If it’s been a crazy trip so far, there’s an unspoken understanding within the band that things are only gonna get crazier. That much was obvious at the recent Brit Awards ceremony.

“That was a bit of a rollercoaster,” marvels Fab, “because we were watching bands using fireworks and crazy stunts and shit, and we were just playing live. I was feeling a little insecure about the whole thing, like, ‘Should we even be doing this?’. And someone said to us, ‘If there is a battle being waged between good music and bad music, good music will never win if it doesn’t go into the bad music’s battlefield’.”

“The whole experience is a rollercoaster,” adds Albert, his usually garrulous demeanor darkening a little. “Sometimes you’ve got to know when to take yourself off the rollercoaster for a while, or build yourself a new rollercoaster that fits you better. These kinds of tours are probably the most intense things that ever happened in my life. Some of the greatest moments ever, then there are others when you’re so depressed you just wanna kill yourself.”

What makes you so depressed?

“A little bit of everythings, y’know?” he replies. “You’re away from home. If you’re at home and you have a bad day you can go to your room. Imagine days and days without that. And then there’s the stress of playing shows and live TV. It’s great, but the stress lasts. We played ‘Saturday Night Live’ and I was high – naturally high – for two weeks before I came down. It’s nerves. You don’t realise how much your body’s controlled by your nerves.”

The suggestion that the band might be leading crazy rock’n’roll lifestyles makes the guitarist chuckle.

“We’re making nowhere near as much as people think we are. I can’t afford crazy things like other rock stars can. But I don’t mind. If I could just pay my rent and eat and be able to live off playing music the same way I would working some nine-to-five job, I would be thrilled. I don’t need to have $10 trillion. There’s no better feeling than hearing a new song Julian’s written or if I’m playing something that’s really inspiring me, it doesn’t get better than that.”

If the band have any grandiose plans for the future, they’re keeping them to themselves. Their professed ambitions are simply to get better as a band, keep making records, keep enjoying things the way they have.

“We wanna make five or six albums,” says Albert, with conviction. “If we push too hard we’ll burn out and become one-hit wonders. We don’t want that.

A few hours later, the band stride across the Birmingham Academy stage. The low-key buzz that greeted the band’s first appearance on these shores is long gone: almost every member of the crowd is decked out in some semblance of the band’s casual thrift store cool – charity shop suit jackets, Converse sneakers – and any intimacy has been replaced by an overwhelming sense of devotion. It’s the complete antithesis of the Monarch show just a year earlier.

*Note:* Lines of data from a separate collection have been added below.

/-- R490, R497: a write of PWR_AVS. -/
def avsWrite (v : Word) (s : State) : State :=
  let a := Reg.PWR_AVS
  if s.served a then
    let w := v.toNat
    let s := if bitOf w 31 then s.bset a 31 false else s
    let s := if 5 ≤ getF w 28 24 then s.fset a 28 24 (getF w 28 24) else s
    let q := getF w 4 0
    if s.sched.rendering && q < s.fget a 20 16 then s.bset Reg.PWR_STATUS 23 true else s.fset a 4 0 (Nat.min q 26)
  else s

/-- R490: the regulator moves one step toward STEP_REQ, 10 µs after its last step at the earliest. -/
def avsStep (s : State) : State :=
  let a := Reg.PWR_AVS
  let now := s.fget a 20 16
  let req := s.fget a 4 0
  if s.pwr.off || pwrState s = 2 || now = req || decide (s.sched.up < s.pwr.avsAt + 10000) then s
  else (s.fset a 20 16 (if now < req then now + 1 else now - 1)).pw (fun p => { p with avsAt := s.sched.up })

/-- The worst path-replica slack since the last read of each. -/
def worstSlack (s : State) : Option Int :=
  ((List.range 16).filter (fun i => !s.pwr.fresh.contains i)).foldl (fun a i => match Tab.find s.pwr.sens (64 + i), a with
    | some v, some m => some (Min.min m v.toInt)
    | some v, none => some v.toInt
    | none, m => m) none

/-- R491: the canary of some replica fails: its slack is below GUARD_PS. -/
def canaryFails (s : State) : Bool :=
  match worstSlack s with
  | some w => decide (w < s.fget Reg.PWR_AVS 28 24)
  | none => false

/-- R491: a path replica's canary fails; a raise follows once every canary has been read since the last one (DEDUCED, log entry 199). -/
def avsGuard (s : State) : State :=
  let a := Reg.PWR_AVS
  let req := s.fget a 4 0
  if s.pwr.off || pwrState s = 2 || !canaryFails s then s
  else
    let s := if s.fget a 20 16 = 26 then logRecord 4 [] (noteHealth 0x400 (s.bset a 31 true)) else s
    if s.bget Reg.PWR_CTL 9 && (List.range 16).all (fun i => s.pwr.canaryRead.contains i) && req < 26 then
      let s := (s.fset a 4 0 (req + 1)).pw (fun p => { p with canaryRead := [] })
      pushPwr 3 0 0 (req + 1) (fire 0x48 0 (s.count Reg.PWR_AVS_GUARD_CNT 1))
    else s

/-- R492, R496: the count of operating hours goes to MRAM, 64 words in turn (their place is the model's, log entry 169). -/
def keepHours (s : State) : State :=
  let h := s.rd Reg.PWR_HOURS
  mramBytes (0x3EF0000 + 4 * (h % 64)) (leBytes 4 h) s

/-- R492, R493: a whole operating hour has passed; each thousandth asks for a run of the margin planner. -/
def operatingHour (s : State) : State :=
  if !s.pwr.off && pwrState s ≠ 2 && s.pwr.hourAt + 3600000000000 ≤ s.sched.up then
    let s := keepHours ((s.count Reg.PWR_HOURS 1).pw (fun p => { p with hourAt := p.hourAt + 3600000000000 }))
    s.pw (fun p => { p with planDue := p.planDue || s.rd Reg.PWR_HOURS % 1000 == 0 })
  else s

/-- R493: the step that brings a slack of `sl` ps at step `k` to 40 ps, with a gain of `g` (in 10⁻³ ps) for each step. -/
def planStep (sl : Int) (k : Nat) (g : Int) : Nat :=
  if 40 ≤ sl then k else if g ≤ 0 then 26 else Nat.min 26 (k + (((40 - sl) * 1000 + g - 1) / g).toNat)

/-- R493: the lowest step at which a slack of `sl` ps at step `k` stays at 40 ps. -/
def planDown (sl : Int) (k : Nat) (g : Int) : Nat := if g ≤ 0 || sl < 40 then k else k - ((sl - 40) * 1000 / g).toNat

/-- R494: the predicted margin from the records (hours, s_ref in 10⁻³ ps) and s_max; 0xFFFFFFFF with no prediction. -/
def predict (recs : List (Nat × Int)) (smax : Int) : Nat :=
  let n : Int := recs.length
  let sx : Int := recs.foldl (fun a r => a + (r.1 : Int)) 0
  let sy : Int := recs.foldl (fun a r => a + r.2) 0
  let sxx : Int := recs.foldl (fun a r => a + (r.1 : Int) * (r.1 : Int)) 0
  let sxy : Int := recs.foldl (fun a r => a + (r.1 : Int) * r.2) 0
  let num := n * sxy - sx * sy
  let den := n * sxx - sx * sx
  if recs.length < 3 || 0 ≤ num || den ≤ 0 then 0xFFFFFFFF
  else Nat.min ((smax - 40000) * den / (-num)).toNat 0xFFFFFFFF

/-- R493: the step that a run sets: raised where the slack is too small; while render is halted it may also be lowered, which a
free value decides (log entry 171). -/
def planned (gain after : Int) (s : State) : State :=
  let k0 := s.fget Reg.PWR_AVS 4 0
  let sl := (worstSlack s).getD after
  let r := s.freeW
  let k := if !s.sched.rendering && bitOf r.1.toNat 0 then planDown sl k0 gain else k0
  r.2.fset Reg.PWR_AVS 4 0 (if 40 ≤ sl then k else Nat.max k0 (planStep sl k0 gain))

/-- R488, R493: the planner has read every sensor: the canaries have been read, and each replica's worst case starts anew. -/
def sensorsRead (s : State) : State :=
  s.pw (fun p => { p with canaryRead := List.range 16, fresh := List.range 16 })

Or so you might think. Because despite everything that’s happened in-between, The Strokes are every bit as lean, hungry and incandescent as they were in that dingy hole 12 months previous, every one of their songs sounding like a classic you’ve loved for years and years. Sure, the venues may have gotten bigger, and the boys might’ve gotten (a little) richer, but listening to the closing ‘Take It Or Leave It’ (still their greatest song, with enough hooks for a lesser band’s entire album in its three minutes or so), it’s obvious why success has come so quickly for The Strokes, and so deservedly.

Like the band say, sometimes you’ve just got to forget all the other bullshit and trust in the music. Great rock’n’roll is a rare and precious thing, but it seems to come easy for The Strokes. Cherish them for it.